Please reproduce all of the lines below, word for word and in full.

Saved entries
- - - - - - -
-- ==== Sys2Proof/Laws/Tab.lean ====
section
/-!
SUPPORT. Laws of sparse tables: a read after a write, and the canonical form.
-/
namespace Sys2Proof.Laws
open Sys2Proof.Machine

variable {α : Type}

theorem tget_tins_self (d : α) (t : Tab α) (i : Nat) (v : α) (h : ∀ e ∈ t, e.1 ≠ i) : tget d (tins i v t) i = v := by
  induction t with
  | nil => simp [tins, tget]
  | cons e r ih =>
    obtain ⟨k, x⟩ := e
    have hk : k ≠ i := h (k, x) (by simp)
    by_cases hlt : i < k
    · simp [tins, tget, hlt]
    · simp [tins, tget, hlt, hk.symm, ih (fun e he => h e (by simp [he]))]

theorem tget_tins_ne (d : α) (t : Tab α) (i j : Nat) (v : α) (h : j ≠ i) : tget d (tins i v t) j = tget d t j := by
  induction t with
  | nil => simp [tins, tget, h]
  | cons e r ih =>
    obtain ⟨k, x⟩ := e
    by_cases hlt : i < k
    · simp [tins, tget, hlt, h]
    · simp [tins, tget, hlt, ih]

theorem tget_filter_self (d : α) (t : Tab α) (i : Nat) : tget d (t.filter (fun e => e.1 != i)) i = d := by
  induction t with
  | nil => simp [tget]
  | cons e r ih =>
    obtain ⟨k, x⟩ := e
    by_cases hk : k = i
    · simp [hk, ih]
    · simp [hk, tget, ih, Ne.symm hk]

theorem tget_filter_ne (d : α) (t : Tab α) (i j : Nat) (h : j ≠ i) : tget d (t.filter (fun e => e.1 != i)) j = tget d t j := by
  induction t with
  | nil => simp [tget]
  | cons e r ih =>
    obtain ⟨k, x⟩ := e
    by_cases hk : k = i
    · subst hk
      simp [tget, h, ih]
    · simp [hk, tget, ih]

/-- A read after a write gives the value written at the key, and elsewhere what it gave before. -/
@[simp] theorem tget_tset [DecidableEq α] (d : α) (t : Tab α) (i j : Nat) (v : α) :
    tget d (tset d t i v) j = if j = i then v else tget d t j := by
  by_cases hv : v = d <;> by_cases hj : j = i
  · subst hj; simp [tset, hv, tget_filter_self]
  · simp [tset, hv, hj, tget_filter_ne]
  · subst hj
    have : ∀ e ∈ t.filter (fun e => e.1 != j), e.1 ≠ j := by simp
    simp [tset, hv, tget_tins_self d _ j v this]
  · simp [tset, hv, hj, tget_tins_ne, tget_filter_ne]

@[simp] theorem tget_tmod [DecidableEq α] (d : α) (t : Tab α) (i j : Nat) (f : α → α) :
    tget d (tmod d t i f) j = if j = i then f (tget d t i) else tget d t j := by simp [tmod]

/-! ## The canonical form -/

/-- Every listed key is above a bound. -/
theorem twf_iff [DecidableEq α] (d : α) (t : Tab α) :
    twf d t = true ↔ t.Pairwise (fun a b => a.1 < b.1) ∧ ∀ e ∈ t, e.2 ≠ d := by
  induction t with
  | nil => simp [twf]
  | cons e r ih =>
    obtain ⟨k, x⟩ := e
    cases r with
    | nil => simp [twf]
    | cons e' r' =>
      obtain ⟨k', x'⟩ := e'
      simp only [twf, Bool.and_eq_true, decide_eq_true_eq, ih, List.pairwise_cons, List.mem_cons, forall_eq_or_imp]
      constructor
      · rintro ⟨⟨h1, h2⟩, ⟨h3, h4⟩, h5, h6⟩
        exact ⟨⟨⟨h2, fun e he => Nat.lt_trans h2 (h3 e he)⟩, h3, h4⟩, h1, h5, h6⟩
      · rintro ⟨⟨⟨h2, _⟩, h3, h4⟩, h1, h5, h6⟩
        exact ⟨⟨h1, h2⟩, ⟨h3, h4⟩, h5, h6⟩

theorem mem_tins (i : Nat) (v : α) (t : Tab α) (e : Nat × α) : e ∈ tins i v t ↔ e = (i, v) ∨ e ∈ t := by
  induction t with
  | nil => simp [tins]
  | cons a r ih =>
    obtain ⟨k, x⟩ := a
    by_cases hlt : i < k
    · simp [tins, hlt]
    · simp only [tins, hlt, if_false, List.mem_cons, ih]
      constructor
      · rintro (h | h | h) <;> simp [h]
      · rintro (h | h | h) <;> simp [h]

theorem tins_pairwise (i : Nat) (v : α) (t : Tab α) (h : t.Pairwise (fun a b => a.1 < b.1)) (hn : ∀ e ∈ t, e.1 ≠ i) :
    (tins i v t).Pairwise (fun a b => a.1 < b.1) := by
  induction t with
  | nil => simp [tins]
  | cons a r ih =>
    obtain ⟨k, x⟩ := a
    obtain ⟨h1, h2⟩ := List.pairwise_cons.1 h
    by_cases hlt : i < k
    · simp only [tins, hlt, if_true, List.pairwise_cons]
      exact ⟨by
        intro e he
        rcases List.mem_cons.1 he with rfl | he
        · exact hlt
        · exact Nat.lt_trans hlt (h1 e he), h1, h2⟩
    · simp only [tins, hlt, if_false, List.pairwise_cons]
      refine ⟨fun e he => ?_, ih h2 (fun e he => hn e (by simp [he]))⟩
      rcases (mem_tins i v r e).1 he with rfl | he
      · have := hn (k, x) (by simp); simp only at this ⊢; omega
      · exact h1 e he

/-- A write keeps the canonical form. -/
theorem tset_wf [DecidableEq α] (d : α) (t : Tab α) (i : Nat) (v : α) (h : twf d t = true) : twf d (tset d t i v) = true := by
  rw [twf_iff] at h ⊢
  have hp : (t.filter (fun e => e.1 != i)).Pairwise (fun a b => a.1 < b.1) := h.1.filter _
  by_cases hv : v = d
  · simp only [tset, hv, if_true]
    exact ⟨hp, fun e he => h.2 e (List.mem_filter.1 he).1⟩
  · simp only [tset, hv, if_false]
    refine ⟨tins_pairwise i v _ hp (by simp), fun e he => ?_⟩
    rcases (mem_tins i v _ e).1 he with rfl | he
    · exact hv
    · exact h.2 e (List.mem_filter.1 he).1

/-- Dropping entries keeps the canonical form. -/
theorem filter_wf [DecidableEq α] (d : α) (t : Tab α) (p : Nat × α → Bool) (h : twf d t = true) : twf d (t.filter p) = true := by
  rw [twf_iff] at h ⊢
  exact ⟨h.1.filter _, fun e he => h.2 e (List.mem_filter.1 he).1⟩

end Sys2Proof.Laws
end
- - - - - - -
→ **Solution below**:
-- ==== Sys2Proof/Laws/Tab.lean ====
section
/-!
SUPPORT. Laws of sparse tables: a read after a write, and the canonical form.
-/
namespace Sys2Proof.Laws
open Sys2Proof.Machine

variable {α : Type}

theorem tget_tins_self (d : α) (t : Tab α) (i : Nat) (v : α) (h : ∀ e ∈ t, e.1 ≠ i) : tget d (tins i v t) i = v := by
  induction t with
  | nil => simp [tins, tget]
  | cons e r ih =>
    obtain ⟨k, x⟩ := e
    have hk : k ≠ i := h (k, x) (by simp)
    by_cases hlt : i < k
    · simp [tins, tget, hlt]
    · simp [tins, tget, hlt, hk.symm, ih (fun e he => h e (by simp [he]))]

theorem tget_tins_ne (d : α) (t : Tab α) (i j : Nat) (v : α) (h : j ≠ i) : tget d (tins i v t) j = tget d t j := by
  induction t with
  | nil => simp [tins, tget, h]
  | cons e r ih =>
    obtain ⟨k, x⟩ := e
    by_cases hlt : i < k
    · simp [tins, tget, hlt, h]
    · simp [tins, tget, hlt, ih]

theorem tget_filter_self (d : α) (t : Tab α) (i : Nat) : tget d (t.filter (fun e => e.1 != i)) i = d := by
  induction t with
  | nil => simp [tget]
  | cons e r ih =>
    obtain ⟨k, x⟩ := e
    by_cases hk : k = i
    · simp [hk, ih]
    · simp [hk, tget, ih, Ne.symm hk]

theorem tget_filter_ne (d : α) (t : Tab α) (i j : Nat) (h : j ≠ i) : tget d (t.filter (fun e => e.1 != i)) j = tget d t j := by
  induction t with
  | nil => simp [tget]
  | cons e r ih =>
    obtain ⟨k, x⟩ := e
    by_cases hk : k = i
    · subst hk
      simp [tget, h, ih]
    · simp [hk, tget, ih]

/-- A read after a write gives the value written at the key, and elsewhere what it gave before. -/
@[simp] theorem tget_tset [DecidableEq α] (d : α) (t : Tab α) (i j : Nat) (v : α) :
    tget d (tset d t i v) j = if j = i then v else tget d t j := by
  by_cases hv : v = d <;> by_cases hj : j = i
  · subst hj; simp [tset, hv, tget_filter_self]
  · simp [tset, hv, hj, tget_filter_ne]
  · subst hj
    have : ∀ e ∈ t.filter (fun e => e.1 != j), e.1 ≠ j := by simp
    simp [tset, hv, tget_tins_self d _ j v this]
  · simp [tset, hv, hj, tget_tins_ne, tget_filter_ne]

@[simp] theorem tget_tmod [DecidableEq α] (d : α) (t : Tab α) (i j : Nat) (f : α → α) :
    tget d (tmod d t i f) j = if j = i then f (tget d t i) else tget d t j := by simp [tmod]

/-! ## The canonical form -/

/-- Every listed key is above a bound. -/
theorem twf_iff [DecidableEq α] (d : α) (t : Tab α) :
    twf d t = true ↔ t.Pairwise (fun a b => a.1 < b.1) ∧ ∀ e ∈ t, e.2 ≠ d := by
  induction t with
  | nil => simp [twf]
  | cons e r ih =>
    obtain ⟨k, x⟩ := e
    cases r with
    | nil => simp [twf]
    | cons e' r' =>
      obtain ⟨k', x'⟩ := e'
      simp only [twf, Bool.and_eq_true, decide_eq_true_eq, ih, List.pairwise_cons, List.mem_cons, forall_eq_or_imp]
      constructor
      · rintro ⟨⟨h1, h2⟩, ⟨h3, h4⟩, h5, h6⟩
        exact ⟨⟨⟨h2, fun e he => Nat.lt_trans h2 (h3 e he)⟩, h3, h4⟩, h1, h5, h6⟩
      · rintro ⟨⟨⟨h2, _⟩, h3, h4⟩, h1, h5, h6⟩
        exact ⟨⟨h1, h2⟩, ⟨h3, h4⟩, h5, h6⟩

theorem mem_tins (i : Nat) (v : α) (t : Tab α) (e : Nat × α) : e ∈ tins i v t ↔ e = (i, v) ∨ e ∈ t := by
  induction t with
  | nil => simp [tins]
  | cons a r ih =>
    obtain ⟨k, x⟩ := a
    by_cases hlt : i < k
    · simp [tins, hlt]
    · simp only [tins, hlt, if_false, List.mem_cons, ih]
      constructor
      · rintro (h | h | h) <;> simp [h]
      · rintro (h | h | h) <;> simp [h]

theorem tins_pairwise (i : Nat) (v : α) (t : Tab α) (h : t.Pairwise (fun a b => a.1 < b.1)) (hn : ∀ e ∈ t, e.1 ≠ i) :
    (tins i v t).Pairwise (fun a b => a.1 < b.1) := by
  induction t with
  | nil => simp [tins]
  | cons a r ih =>
    obtain ⟨k, x⟩ := a
    obtain ⟨h1, h2⟩ := List.pairwise_cons.1 h
    by_cases hlt : i < k
    · simp only [tins, hlt, if_true, List.pairwise_cons]
      exact ⟨by
        intro e he
        rcases List.mem_cons.1 he with rfl | he
        · exact hlt
        · exact Nat.lt_trans hlt (h1 e he), h1, h2⟩
    · simp only [tins, hlt, if_false, List.pairwise_cons]
      refine ⟨fun e he => ?_, ih h2 (fun e he => hn e (by simp [he]))⟩
      rcases (mem_tins i v r e).1 he with rfl | he
      · have := hn (k, x) (by simp); simp only at this ⊢; omega
      · exact h1 e he

/-- A write keeps the canonical form. -/
theorem tset_wf [DecidableEq α] (d : α) (t : Tab α) (i : Nat) (v : α) (h : twf d t = true) : twf d (tset d t i v) = true := by
  rw [twf_iff] at h ⊢
  have hp : (t.filter (fun e => e.1 != i)).Pairwise (fun a b => a.1 < b.1) := h.1.filter _
  by_cases hv : v = d
  · simp only [tset, hv, if_true]
    exact ⟨hp, fun e he => h.2 e (List.mem_filter.1 he).1⟩
  · simp only [tset, hv, if_false]
    refine ⟨tins_pairwise i v _ hp (by simp), fun e he => ?_⟩
    rcases (mem_tins i v _ e).1 he with rfl | he
    · exact hv
    · exact h.2 e (List.mem_filter.1 he).1

/-- Dropping entries keeps the canonical form. -/
theorem filter_wf [DecidableEq α] (d : α) (t : Tab α) (p : Nat × α → Bool) (h : twf d t = true) : twf d (t.filter p) = true := by
  rw [twf_iff] at h ⊢
  exact ⟨h.1.filter _, fun e he => h.2 e (List.mem_filter.1 he).1⟩

end Sys2Proof.Laws
end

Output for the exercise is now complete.